After much scrutiny and criticism, Oxford University will this year be welcoming more pupils from state schools than any time in the last 40 years.
After a massive push from the university's outreach programme, almost 60% of students will come from a state-educated background, up almost 10% on just over a decade ago, according to the BBC.
There have been calls for leading universities to accept pupils from a wider range of backgrounds, and Dr Samina Khan, head of undergraduate admissions at Oxford, said they take responsibilities of diversity "incredibly seriously".
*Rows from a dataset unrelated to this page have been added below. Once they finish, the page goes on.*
-- ==== Sys2Proof/Machine/Ends.lean ====
section
/-! DEFINITION. The ends of takes: the order of R309, CANCEL (R308), TAKECTL and FREL (R329, R332), and function-level
reset (R340). -/

namespace Sys2Proof.Machine

/-! ### Take end (R257, R309) -/

/-- An entry that waits for a reservation ends with CANCEL (R257). -/
def State.cancelEntry (s : State) (cl : Nat) (t : Take) (e : Nat) : State :=
  match t.sched[e]? with
  | none => s
  | some w =>
    if (tget {} (s.copyOf cl t.id).ents e).waitsLand w then s.updEnt cl t.id e fun x => x.finish ecCancel else s

/-- R309 step 2 on one cluster: entries that wait for a reservation meet their end, and unconsumed reservations are released. -/
def State.endCopy (s : State) (t : Take) (cl : Nat) : State :=
  let s := (s.activeEnts cl t.id).foldl (fun s e => s.cancelEntry cl t e) s
  let s := (s.copyOf cl t.id).rsvs.foldl (fun s r => s.sendRelease r (s.sender cl t.fn)) s
  s.updCopy cl t.id fun c => { c with rsvs := [] }

/-- Has OUT-OF-LEASE struck a take in an earlier cycle, so that no access of it is issued any more (R319)? -/
def State.barred (s : State) (take : Nat) : Bool := (s.take? take).any fun t => t.barred s.cycle

/-- The entries that have met their end are DONE or ERROR, and their stamps are written (R241), where accesses of the take are
still issued. -/
def State.endFinished (s : State) (t : Take) (cl : Nat) : State :=
  (s.activeEnts cl t.id).foldl (fun s e =>
    let x := tget {} (s.copyOf cl t.id).ents e
    match x.fin, t.sched[e]? with
    | some code, some w =>
      if x.posted.isEmpty then s.endEntry cl t e (if s.barred t.id then { w with w0 := w.w0 &&& ~~~ flag true 51 } else w) code else s
    | _, _ => s) s

/-- Has an entry met its end and not ended, or has a stamp no acknowledgement (R241)? -/
def State.unfinished (s : State) (take cl : Nat) : Bool :=
  (s.copyOf cl take).ents.any fun e => e.2.active && e.2.fin.isSome || e.2.stamp.isSome

/-- The engines of a saved take stand at their clusters while its end is carried out. -/
def State.copyBack (s : State) (t : Take) : State :=
  match t.image with
  | some l => l.foldl (fun s x => s.updCopy x.cl t.id fun _ => x.copy) s
  | none => s

/-- Every zone of a take closes. -/
def State.endZones (s : State) (own : Nat → Bool) (final : Bool) : State :=
  s.clusters.foldl (fun s c => c.2.zones.foldl (fun s z => if z.2.open_ && own z.2.owner then s.endZone c.1 z.1 final else s) s) s

/-- The plots of a take that LSUSE counts: those of every tensor that was granted. -/
def Take.leaseCount (t : Take) : Nat := t.tensors.foldl (fun n x => if x.2.plots.isEmpty then n else n + x.2.lcount) 0

/-- The HBM frames of a take, as remote leases name them. -/
def Take.hbmFrames (t : Take) : List Nat :=
  t.tensors.flatMap fun x => if x.2.res = 1 then x.2.plots.map fun e => bits e.2 39 0 else []

/-- R309 step 5: the leases of a take are released, and the take is gone; a grant of the plots of the pool names their own
frames again. -/
def State.dropTake (s : State) (t : Take) : State :=
  let s := s.updFn t.fn fun f => { f with lsuse := f.lsuse - BitVec.ofNat 32 t.leaseCount }
  { s with
    takes := s.takes.filter fun u => u.id != t.id
    pleases := s.pleases.filter fun p => p.take != t.id
    rplots := s.rplots.filter fun (x : RPlot) => !t.hbmFrames.contains x.frame }

/-- The status of a take that has exited (R195): the first nonzero one in ascending cluster number. -/
def exitStatus (l : List (Nat × BitVec 32)) : BitVec 32 :=
  match (List.range 256).findSome? fun cl => l.findSome? fun x => if x.1 = cl && x.2 ≠ 0 then some x.2 else none with
  | some v => v
  | none => 0

/-- ENERGY (R296): the sum of the take's ECNT values; a sum that 48 bits cannot hold is not stated (log 20). -/
def energyWord (free : Word) (l : List Share) : Word :=
  let n := l.foldl (fun n x => n + x.ctx.ecnt.toNat) 0
  flag (l.any fun x => x.ctx.esat) 63 ||| (if n < 2 ^ 48 then BitVec.ofNat 64 n else (free.setWidth 48).setWidth 64)

/-- R309 step 1: the accumulator banks that a take holds are free. -/
def State.freeHeld (s : State) (t : Take) : State :=
  t.places.foldl (fun s p => ((List.range 256).filter fun b => s.holdsBank p.cl t.id p.k b).foldl (fun s b => s.freeBanks p.cl b 1) s) s

/-- R309 steps 1 and 2: the end of a take begins with its banks, and its copy entries. -/
def State.unwind (s : State) (t : Take) (homes : List Nat) : State :=
  let s := homes.foldl (fun s cl => s.endCopy t cl) ((s.freeHeld t).copyBack t)
  s.updTake t.id fun t => { t with unwound := true }

/-- R309 steps 3 to 6. -/
def State.finishTake (s : State) (t : Take) (shares : List Share) : State :=
  let take := t.id
  -- a stamp that was out of its lease has ended the take (R241, R319)
  let t := if t.xabort then { t with code := 2 } else t
  let t := if t.code = 0 then { t with fr := { t.fr with fcode := 0 } } else t
  let record := t.record (shares.map fun x => { x with copy := s.copyOf x.cl take })
  let s := s.endZones (fun o => o == take) true
  let s := (s.releaseClusters t CueCtx.released).clearSaved take CueCtx.released
  let s := shares.foldl (fun s x => s.updCluster x.cl fun c => { c with copy := tput none c.copy take none }) s
  let s := s.dropTake t
  let r := s.freeVal
  let s := if t.frec = 0 then r.2 else r.2.writeWords t.frec record
  let detail := if t.fr.eventful then t.frecRef else 0
  let energy := energyWord r.1 shares
  if t.code = 0 then s.complete t.fn t.hdr.cmpl t.hdr.vec.toNat (completion 3 0 0 take) ((exitStatus t.exits).setWidth 64) detail energy
  else s.complete t.fn t.hdr.cmpl t.hdr.vec.toNat (completion 5 t.code.toNat 0 take) 0 detail energy

/-- TAKE_END (R309): no step starts before every entry that ends has written its stamp. A function that is reset ends its takes
itself (R340). -/
def execTakeEnd (take : Nat) (s : State) : Out :=
  match s.take? take with
  | none => .next s
  | some t =>
    if t.st ≠ .ending || s.resets t.fn then .next s
    else
      let shares := s.shares t
      let homes := shares.map fun x => x.cl
      let s := if t.unwound then s else s.unwind t homes
      let s := homes.foldl (fun s cl => s.endFinished t cl) s
      if homes.any (s.unfinished take) then .next s
      else .next (s.finishTake ((s.take? take).getD t) shares)

/-! ### CANCEL (R308) -/

/-- A saved take ends without restore. -/
def State.abortSaved (s : State) (take code : Nat) : State :=
  (s.updTake take fun t => { t with code := BitVec.ofNat 8 code, stopped := false }).toEnding take

/-- CANCEL (R294, R308); ignored while the function is reset (R340, R341). A take that never runs keeps its fault record until
FREL (R338). -/
def execCancel (fn take : Nat) (s : State) : Out :=
  let answer (s : State) (r : BitVec 2) : State := s.updFn fn fun f => { f with ctake := BitVec.ofNat 32 take, cres := r }
  if s.resets fn then .next s
  else
  match s.take? take with
  | none => .next (answer s 0)
  | some t =>
    if t.fn ≠ fn then .next (answer s 0)
    else
      match t.st with
      | .queued | .ready =>
        .next (answer ((s.dropTake t).complete fn t.hdr.cmpl t.hdr.vec.toNat (completion 4 0 0 take) 0 0 0) 1)
      | .running | .frozen => .next (answer (s.askFreeze take (.abort 1)) 2)
      | .saved => .next (answer (s.abortSaved take 1) 2)
      | .ending => .next (answer s 0)

/-! ### TAKECTL, FREL (R329, R330, R332) -/

/-- The take that a TAKECTL write names, when it is stopped in the function. -/
def State.stoppedTake (s : State) (fn take : Nat) : Option Take :=
  match s.take? take with
  | some t => if t.fn = fn && t.st = .saved && t.stopped then some t else none
  | none => none

/-- TAKECTL_RESUME (R329): the take is restored; after DOUBLE-TRAP it is aborted (R330). -/
def execTakectlResume (fn take : Nat) (s : State) : Out :=
  match s.stoppedTake fn take with
  | none => .next s
  | some t =>
    if t.noResume then .next (s.abortSaved take 2)
    else .next (s.updTake take fun t => { t with stopped := false, since := s.cycle })

/-- TAKECTL_ABORT (R329). -/
def execTakectlAbort (fn take : Nat) (s : State) : Out :=
  match s.stoppedTake fn take with
  | none => .next s
  | some _ => .next (s.abortSaved take 2)

/-- FREL (R332, R338): the fault record of a take that has ended is released (DEDUCED, log 22). -/
def execFrel (fn take : Nat) (s : State) : Out :=
  if (s.take? take).isSome then .next s
  else .next { s with frecs := s.frecs.filter fun f => f.fn != fn || f.take != take }

/-! ### Function-level reset (R340, R341) -/

/-- The runs of memory that step 2 scrubs. -/
def State.resetRuns (s : State) (fn : Nat) : List (Nat × Nat) :=
  (s.takes.filter fun t => t.fn == fn).flatMap (fun t =>
    (t.tensors.flatMap fun x => (x.2.frameKeys fn).map fun k => (k, frameBytes))
      ++ (if t.save = 0 then [] else [(t.save, frameBytes * t.saveFrames)]))
  ++ (s.frecs.filter fun f => f.fn == fn).map fun f => (f.key, f.size)

/-- The launch, lease and fault blocks return to their Reset values. -/
def Fn.blocksReset (f : Fn) : Fn :=
  { f with
    ctake := 0, cres := 0, badw := false, queue := [], lslim := 0, lsuse := 0, lsrmt := 0
    evbase := 0, esz := 0, evvec := 0, evhead := 0, evtail := 0, lost := false, lcnt := 0, flr := false }

/-- A take of a function that is reset: one that is not on clusters, or that is ending, goes no further, and one that is on
clusters freezes as for an abort (R305 steps 1 and 2). -/
def Take.resetStop (t : Take) : Take :=
  if t.st = .running || t.st = .frozen then { t with why := t.why ++ [.abort 3] } else { t with st := .ending, why := [], code := 3 }

/-- A context of such a take no longer waits for the stage manager's answer. -/
def CueCtx.resetStop (c : CueCtx) : CueCtx :=
  match c.stall with
  | some (.spawn _) | some (.zoneClose _) => { c with stall := none }
  | _ => c

/-- Does a function own a take identifier? -/
def State.owns (s : State) (fn take : Nat) : Bool := s.takes.any fun t => t.fn == fn && t.id == take

/-- R340 step 1: the function stops. -/
def State.resetStart (s : State) (fn : Nat) : State :=
  if (s.fn fn).flr then s
  else
    let cluster (c : Cluster) : Cluster := { c with
      ctx := tmap {} (fun _ (x : CueCtx) => if s.owns fn x.take then x.resetStop else x) c.ctx
      zones := tmap {} (fun _ (z : Zone) => if z.open_ && s.owns fn z.owner then { z with closing := true } else z) c.zones }
    ({ s with
      clusters := tmap {} (fun _ c => cluster c) s.clusters
      takes := s.takes.map fun (t : Take) => if t.fn = fn then t.resetStop else t }).updFn fn fun f => { f with flr := true, queue := [] }

/-- Has the function drained: its takes are at rest, and no request with its tag is outstanding (R340, R364)? -/
def State.resetDrained (s : State) (fn : Nat) : Bool :=
  (s.takes.all fun t => t.fn != fn || t.st == .ending) && !s.reqs.any fun r => r.fn == fn

/-- R340 steps 2 to 4. What the reset leaves alone is DEDUCED, log 24. -/
def State.resetFn (s : State) (fn : Nat) : State :=
  let mine := s.takes.filter fun t => t.fn == fn
  -- step 2
  let s := (s.resetRuns fn).foldl (fun s r => s.scrub r.1 r.2) s
  let s := (s.rleases.filter fun x => x.2.any fun l => l.fn == fn).foldl (fun s x => s.endRLease x.1) s
  -- step 3
  let s := s.endZones (fun o => mine.any fun t => t.id == o) false
  let s := s.orphanSlots fun x => x.spkg == s.pkgId && x.sfn.toNat == fn
  let s := s.reach.foldl (fun s p => s.send p clsMgmt (.fnReset fn)) s
  -- step 4
  let s := mine.foldl (fun s t => (s.releaseClusters t fun _ => {}).clearSaved t.id fun _ => {}) s
  let gone (take : Nat) : Bool := mine.any fun t => t.id == take
  let s := { s with
    takes := s.takes.filter fun t => t.fn != fn
    frecs := s.frecs.filter fun f => f.fn != fn
    pleases := s.pleases.filter fun p => !gone p.take
    rwaits := s.rwaits.filter fun w => w.fn != fn
    rplots := s.rplots.filter fun (x : RPlot) => x.fn != fn
    clusters := tmap {} (fun _ (c : Cluster) => { c with copy := c.copy.filter fun x => !gone x.1 }) s.clusters
    outbox := s.outbox ++ mine.map fun (t : Take) => OutMsg.resetLog fn (Take.id t) }
  s.updFn fn Fn.blocksReset

/-- A function that is being reset goes on when it has drained. -/
def State.resetOn (s : State) (fn : Nat) : State := if (s.fn fn).flr && s.resetDrained fn then s.resetFn fn else s

/-- FUNCTION_LEVEL_RESET (R340, R360): a function stops, and the steps follow once it has drained. The reset of a physical
function resets its virtual functions too. The turn of a reset that is under way drains that function further. -/
def execFunctionLevelReset (fn : Nat) (s : State) : Out :=
  if (s.fn fn).flr then .next (s.resetOn fn)
  else
    let l := if fn % 32 = 0 then (List.range 16).map (fn + ·) else [fn]
    .next (l.foldl State.resetOn (l.foldl State.resetStart s))

end Sys2Proof.Machine
end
Eddie Ndopu. Queer Disability Activist. South African. First Disabled African Admitted to Oxford University. pic.twitter.com/jZPiYIStPP
-- Beauty in Color (@PoCBeauty) August 30, 2016
Last year its colleges worked with 3,400 schools on around 3,000 "outreach" projects, and Dr Khan said the upturn in state school entries shows its efforts to increase applications from under-represented groups are "bearing fruit".
Oxford has offered 59.2% of places to state school pupils this year, though the final figure for acceptances has yet to be confirmed.
This compares with 55.6% last year, 51.4% in 2005 and 48.1% in 1995. Parliamentary figures show that in 1961 just a third of entrants were from state schools.
However despite the surge in state school pupils accepted to Oxford this year, some people have taken to social media to express how the estimated 59.2% figure is still not good enough.
Oxford University celebrating 59% of places to state school pupils. Not so great as 95% of kids attend state school.